Green Buildings in Africa – Financing the affordability

Africa stands out disproportionately as the one of the most vulnerable regions of the world in the face of climate change. Africa’s contribution to climate change is merely 2-3% but the geographical location of the region coupled with low socio-economic growth makes it more susceptible to damages, as compared to the rest of the world. A lack of resources to build resilience towards climate change has further aggravated the situation. The frequency of natural disasters has increased threefold in last 30 years, which are forcing people out of their homes, exacerbating poverty. People in poorer African countries are at least four times more likely to be displaced by extreme weather than people in richer countries. This necessitates drawing greater attention towards building affordable structures that can withstand the effects of natural disasters.

The construction industry alone accounts for 38% of the total global CO2 emissions globally, the largest impact of which is visible in the African continent. According to a report published in the journal PLOS ONE, eight African countries are among the 10 most vulnerable to climate change. The buildings sector’s emission increase is due to the continued use of coal, oil and natural gas for heating and cooking combined with higher activity levels in regions where access to electricity is limited or remains carbon-intensive. Mainstreaming green buildings which are resilient in the face of climate change can not only reduce the carbon footprint of the built environment, but also help reduce the impact of climate change related natural disasters.

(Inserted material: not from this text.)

-- ==== Sys2Proof/Machine/Dispatch.lean ====
section
/-! DEFINITION. The effect of each command on everything but the queue, one arm per command. -/
namespace Sys2Proof.Machine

One of the biggest challenges in mainstreaming green buildings is widespread poverty and general lack of financial knowledge in African continent. The continent’s low adaptive capacity further adds fuel to the fire. It is also generally believed that there is an apparent trade-off between sustainability and affordability. This, however, is not the case. In fact, the IFC report on green buildings dispels several myths around that and emphasizes on the fact that in the long run, it is more affordable to build green. The report found that people who live and work in green buildings have lower utility bills and improved resource efficiency. Green buildings use on average between 20-40% less energy and water than traditional buildings, and the users can save 15-20% on their utility bills.

Case studies to demonstrate how green building projects have been financed in Africa to increase their affordability  

IFC’s four-part strategy further tries to address the issue of affordability on a larger scale to support green building growth. From advising on activating financing through the banking system and supporting product development such as green mortgages and green bonds to coding green building laws and incentives, IFC has taken it one step forward.

The strategy can be understood by the example of South Africa where IFC saw an opportunity to open the markets for residential green buildings. The challenge, however, was that developers were not able to pass down the extra costs of greening to the homeowners. The project was being funded by the US $300 million IHS Fund which mainly caters to low-income affordable housing projects. To tackle this problem, IFC set up a US $10 million concessional equity fund from the Global Environment Fund which covered the incremental costs of greening. Also, a capacity building program was also initiated within IHS on applying the EDGE certification standard. This clearly indicates the importance of mainstreaming the green buildings and at the same time focuses on the need of innovative financing solutions to bring affordability.

Another example of innovative financing solution is Kenya’s first green bond which was issued in 2019. The bond managed to raise more than US $40 million to build environment friendly affordable accommodation for students. They aim to provide several thousand rental housing units for students and young people in general. All the buildings meet the requirements of Low Carbon Buildings (Residential) Criteria by Climate Bonds Initiative. These residential developments are spread across 6 locations in Nairobi. This shows that the issue of affordability in the housing sector can be addressed by positioning green buildings as an instrument of community building.

According to an example in Nigeria, Echostone, an international affordable housing solutions provider, is developing 100,000 affordable homes over 5 years through a PPP (public-private partnership) with the local government, which offset the cost of land. The pilot project completed in 2020 offers 252 houses in Peridot Parkland Estate. These homes demonstrated 53% energy savings, 42% water savings, and 35% reduction in embodied energy in materials, further reducing the costs of utilities. The example puts emphasis on the involvement of private stakeholders in the financing models thus expediting the process and reaping the most out of it.

After studying the above examples, it can be concluded that the green buildings path towards affordable sustainability might seem rocky at first, but with the use of right financing instruments, African countries with less than adequate economic resources can rely on them to build an affordable solution, resilient in the face of climate change.